(Collected data entries)
+++
-- ==== Sys2Proof/Machine/Launch.lean ====
section
/-! DEFINITION. Launches: descriptors and their checks (R307, R308), who holds a slot (R311, R324), the passes of the sequencer
(R311, R329), the signature (R334), and what a thread starts with (R165, R168). -/

namespace Sys2Proof.Machine

/-! ## Launch descriptors (R307) -/

def Launch.f (l : Launch) (hi lo : Nat) : Nat := bitsOf l.desc lo (hi + 1 - lo)
def Launch.slots (l : Launch) : Nat := l.f 279 264
def Launch.flog (l : Launch) : Nat := l.f 247 246
def Launch.step (l : Launch) : Nat := 16 / 2 ^ l.flog
def Launch.fixed (l : Launch) : Bool := l.desc.getLsbD 224
def Launch.rw (l : Launch) : Nat := l.f 299 290
def Launch.rh (l : Launch) : Nat := l.f 289 280
def Launch.rx (l : Launch) : Nat := l.f 319 310
def Launch.ry (l : Launch) : Nat := l.f 309 300
def Launch.entryPoint (l : Launch) : DWord := BitVec.ofNat 64 (l.f 1023 960)
def Launch.args (l : Launch) : DWord := BitVec.ofNat 64 (l.f 959 896)
def Launch.dep (l : Launch) (k : Nat) : Nat := if k = 0 then l.f 703 640 else l.f 575 512
def Launch.depValue (l : Launch) (k : Nat) : Nat := if k = 0 then l.f 639 576 else l.f 511 448
def Launch.doneAddr (l : Launch) : Nat := l.f 447 384
def Launch.ngrp (l : Launch) : Nat := l.f 245 237
def Launch.msgt (l : Launch) : Word := BitVec.ofNat 32 (l.f 351 320)
def Launch.msgen (l : Launch) : Bool := l.desc.getLsbD 220

/-- A core is in the launch's region. -/
def State.inRegion (s : State) (l : Launch) (c : Nat) : Bool :=
  let x : Int := (coreX c : Int) - 32 * shQx (s.shape l.part) - l.f 319 310
  let y : Int := (coreY c : Int) - 40 * shQy (s.shape l.part) - l.f 309 300
  0 ≤ x && x < l.rw && 0 ≤ y && y < l.rh

/-- The launch has been admitted and not retired: its pairs are held (R311). -/
def Launch.holds (l : Launch) : Bool :=
  match l.phase with
  | .admitted | .ready | .running => true
  | _ => false

/-- A visitor, live or ended, is on slot k of a core (R324). -/
def Thread.visits (t : Thread) (core k : Nat) : Bool :=
  t.phase != .none && t.home.isSome && t.core == core && !t.travelling && t.ownsHere k

/-- A launch or a visitor holds the pair (R311, R324). -/
def State.pairHeld (s : State) (p core k : Nat) : Bool :=
  s.launches.any (fun l => l.part == p && l.holds && natBit l.slots k && s.inRegion l core) ||
  s.allThreads.any (fun t => t.tid.part == p && t.visits core k)

/-! ## What a thread starts with (R165, R168) -/

/-- The per-thread CSRs at dispatch. -/
def Launch.csrs (l : Launch) : Csrs :=
  { fmtd := BitVec.ofNat 32 (l.f 236 225), sclpl := BitVec.ofNat 32 (l.f 735 704), sclph := BitVec.ofNat 32 (l.f 767 736) }

/-- The queues, counters and channels of a thread's slots on a core start empty (R122, R130, R158). DEDUCED, log entry 51. -/
def State.freshSlots (s : State) (core slot step : Nat) : State :=
  ((List.range 16).filter (fun k => k % step == slot % step)).foldl (fun s k => s.setSlot core k {}) s

/-! ## The descriptor checks (R308) -/

/-- The first failing check of a descriptor that a submitter places, or 0. -/
def State.descCheck (s : State) (p : Nat) (desc : BitVec 1024) (level lperm : Bool) : Nat :=
  let sh := s.shape p
  let l : Launch := { part := p, lid := 0, entry := 0, ring := 0, level := 0, desc := desc }
  let groups := l.f 895 832
  let members := l.f 831 768
  if l.f 263 248 != 0 || l.f 219 0 != 0 || bitsOf l.msgt 30 2 != 0 || bitsOf l.msgt 4 6 != 0 then 1
  else if l.slots == 0 || (List.range 16).any (fun j => natBit l.slots j && !natBit l.slots ((j + l.step) % 16)) then 2
  else if l.rw == 0 || l.rh == 0 || 32 * shQw sh < l.rx + l.rw || 40 * shQh sh < l.ry + l.rh then 3
  else if Nat.land l.slots (shSlots sh) != l.slots then 4
  else if l.entryPoint.toNat % 4 != 0 || 256 < l.ngrp || (l.ngrp == 0 && (groups != 0 || members != 0))
      || (l.ngrp != 0 && (groups == 0 || members == 0 || groups % 8 != 0 || members % 8 != 0)) then 5
  else if (l.desc.getLsbD 222 && !level) || (l.desc.getLsbD 221 && !lperm) then 6
  else if l.dep 0 % 8 != 0 || l.dep 1 % 8 != 0 || l.doneAddr % 8 != 0
      || (l.msgen && (s.msgTarget p l.msgt).isNone) then 7
  else 0

/-! ## The passes of the sequencer (R310–R312, R329) -/

/-- Two launches need a pair in common. -/
def Launch.meets (a b : Launch) : Bool :=
  a.part == b.part && Nat.land a.slots b.slots != 0 && a.rx < b.rx + b.rw && b.rx < a.rx + a.rw
    && a.ry < b.ry + b.rh && b.ry < a.ry + a.rh

/-- The quads that a launch's region touches. -/
def State.launchQuads (s : State) (l : Launch) : List Nat :=
  let sh := s.shape l.part
  (shQuads sh).filter (fun q =>
    let x := 32 * (q % 20 - shQx sh)
    let y := 40 * (q / 20 - shQy sh)
    decide (x < l.rx + l.rw) && decide (l.rx < x + 32) && decide (y < l.ry + l.rh) && decide (l.ry < y + 40))

/-- The gate closes a FIXED launch that touches an unpinned quad (R329). -/
def State.gated (s : State) (l : Launch) : Bool := s.gate && l.fixed && (s.launchQuads l).any (fun q => !(s.clock q).pinned)

/-- Every pair of a launch is free (R311). -/
def State.allFree (s : State) (l : Launch) : Bool :=
  s.launches.all (fun m => !(m.holds && m.meets l)) &&
  s.allThreads.all (fun t => !(t.tid.part == l.part && t.phase != .none && t.home.isSome && !t.travelling
    && s.inRegion l t.core && (List.range 16).any (fun k => natBit l.slots k && t.ownsHere k))) &&
  !s.gated l

/-- The dependences were met at their last read. -/
def Launch.met (l : Launch) : Bool := l.met0 && l.met1

/-- The waiting time counted up to now (R312). -/
def Launch.settle (l : Launch) (now : Nat) : Launch :=
  { l with waited := if l.phase == .waiting && l.met then l.waited + (now - l.mark) else l.waited, mark := now }

def State.modLaunch (s : State) (p lid : Nat) (f : Launch → Launch) : State :=
  { s with launches := s.launches.map (fun l => if l.part == p && l.lid == lid then f l else l) }

/-- The signature of a launch (R334): its first eight digest bytes. -/
def State.signature (s : State) (l : Launch) : DWord :=
  let sh := s.shape l.part
  let flag (b : Bool) : Byte := if b then 1 else 0
  let m : List Byte := [1, .ofNat 8 (shQw sh), .ofNat 8 (shQh sh), .ofNat 8 (shSlots sh), .ofNat 8 (shSlots sh / 256),
    .ofNat 8 l.flog, flag l.fixed, flag (l.desc.getLsbD 223), 0, 0, 0, 0, 0, 0, 0, 0]
  (sha512 m).extractLsb' 448 64

/-- A launch is admitted: its pairs are held; without groups it is ready for dispatch (R313). -/
def State.letIn (s : State) (l : Launch) : State :=
  let g := s.signature l
  s.modLaunch l.part l.lid (fun l =>
    if l.phase == .waiting then { l with phase := if l.ngrp = 0 then .ready else .admitted, sigHL := g } else l)

/-- The waiting launches of one level, in order of entry; one whose dependences are met and that must wait blocks its pairs. -/
def State.passLevel (s : State) (ls : List Launch) (blocked : List Launch) : State × List Launch :=
  match ls with
  | [] => (s, blocked)
  | l :: rest =>
    if !l.met then State.passLevel s rest blocked
    else if s.allFree l && !blocked.any l.meets then State.passLevel (s.letIn l) rest blocked
    else (s, blocked ++ [l])

/-- A pass of a partition's sequencer (R311). -/
def State.admitPass (s : State) (p : Nat) : State :=
  if !s.partRuns p then s
  else
    ([3, 2, 1, 0].foldl (fun (sb : State × List Launch) lv =>
      let ls := sb.1.launches.filter (fun l => l.part == p && l.phase == .waiting && l.level == lv)
      sb.1.passLevel ls sb.2) (s, [])).1

/-- A launch enters a ring's waiting set (R309): its id, its entry number, and reads of its dependences. -/
def State.enter (s : State) (p ring : Nat) (desc : BitVec 1024) (entry : Option Nat) (status why : Nat) : State :=
  let x := s.part p
  let l0 : Launch := { part := p, lid := x.nextLid, entry := x.nextEntry, ring := ring, level := ring, desc := desc }
  let l : Launch := { l0 with
    phase := if status = 0 then .waiting else .doneDue
    met0 := l0.dep 0 == 0, met1 := l0.dep 1 == 0, read0 := l0.dep 0 != 0, read1 := l0.dep 1 != 0
    mark := s.gtime, status := status, why := why, ringEntry := entry }
  let next := (x.nextLid + 1) % 2 ^ 32
  let s1 := s.setPart p { x with nextLid := if next = 0 then 1 else next, nextEntry := x.nextEntry + 1 }
  ({ s1 with launches := s1.launches ++ [l] }).admitPass p

/-- The waiting set of a ring holds 256 launches (R309). -/
def State.ringFull (s : State) (p ring : Nat) : Bool :=
  256 ≤ (s.launches.filter (fun l => l.part == p && l.ring == ring && l.phase == .waiting)).length

/-! ## LNCH (R191) -/

/-- The detail of a LAUNCH trap is the failing check's number. -/
def State.launchFrom (s : State) (d : BitVec 4) (ring o : Nat) (bs : List Byte) : State :=
  let t := s.thr
  let (s1, made) := (s.markAcquire (span o bs.length)).release 4
  if !made then s1.park .release
  else
    let desc := BitVec.ofNat 1024 (leNat bs)
    let code := s1.descCheck t.tid.part desc t.prv t.lperm
    if code != 0 then s1.trap 0x16 (BitVec.ofNat 64 code)
    else if s1.ringFull t.tid.part ring then s1.park (.ring ring)
    else
      let lid := (s1.part t.tid.part).nextLid
      let s2 := s1.enter t.tid.part ring desc none 0 0
      ({ s2 with thr := s2.thr.ws d (BitVec.ofNat 32 lid) }).retire 4 1

/-- LNCH (R191). -/
def execLnch (g d a : BitVec 4) (r : BitVec 2) (s : State) : Next :=
  guarded g 4 s (fun s =>
    let o := (s.thr.rs a).toNat
    if o % 128 != 0 then s.trap 0x03 (ownWindow o)
    else match s.blockBytes o 128 with
      | .trap c va => s.accessTrap c va
      | .wait w => s.park w
      | .ok s1 bs => s1.launchFrom d r.toNat o bs)

end Sys2Proof.Machine
end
+++
▸ EXERCISE OBJECTIVE:
Copy out only the lines of the records above from the one with "if !l.met then" through the one with "if code != 0", exactly as they stand, both included.

▸ EXPECTED ANSWER:
    if !l.met then State.passLevel s rest blocked
    else if s.allFree l && !blocked.any l.meets then State.passLevel (s.letIn l) rest blocked
    else (s, blocked ++ [l])

/-- A pass of a partition's sequencer (R311). -/
def State.admitPass (s : State) (p : Nat) : State :=
  if !s.partRuns p then s
  else
    ([3, 2, 1, 0].foldl (fun (sb : State × List Launch) lv =>
      let ls := sb.1.launches.filter (fun l => l.part == p && l.phase == .waiting && l.level == lv)
      sb.1.passLevel ls sb.2) (s, [])).1

/-- A launch enters a ring's waiting set (R309): its id, its entry number, and reads of its dependences. -/
def State.enter (s : State) (p ring : Nat) (desc : BitVec 1024) (entry : Option Nat) (status why : Nat) : State :=
  let x := s.part p
  let l0 : Launch := { part := p, lid := x.nextLid, entry := x.nextEntry, ring := ring, level := ring, desc := desc }
  let l : Launch := { l0 with
    phase := if status = 0 then .waiting else .doneDue
    met0 := l0.dep 0 == 0, met1 := l0.dep 1 == 0, read0 := l0.dep 0 != 0, read1 := l0.dep 1 != 0
    mark := s.gtime, status := status, why := why, ringEntry := entry }
  let next := (x.nextLid + 1) % 2 ^ 32
  let s1 := s.setPart p { x with nextLid := if next = 0 then 1 else next, nextEntry := x.nextEntry + 1 }
  ({ s1 with launches := s1.launches ++ [l] }).admitPass p

/-- The waiting set of a ring holds 256 launches (R309). -/
def State.ringFull (s : State) (p ring : Nat) : Bool :=
  256 ≤ (s.launches.filter (fun l => l.part == p && l.ring == ring && l.phase == .waiting)).length

/-! ## LNCH (R191) -/

/-- The detail of a LAUNCH trap is the failing check's number. -/
def State.launchFrom (s : State) (d : BitVec 4) (ring o : Nat) (bs : List Byte) : State :=
  let t := s.thr
  let (s1, made) := (s.markAcquire (span o bs.length)).release 4
  if !made then s1.park .release
  else
    let desc := BitVec.ofNat 1024 (leNat bs)
    let code := s1.descCheck t.tid.part desc t.prv t.lperm
    if code != 0 then s1.trap 0x16 (BitVec.ofNat 64 code)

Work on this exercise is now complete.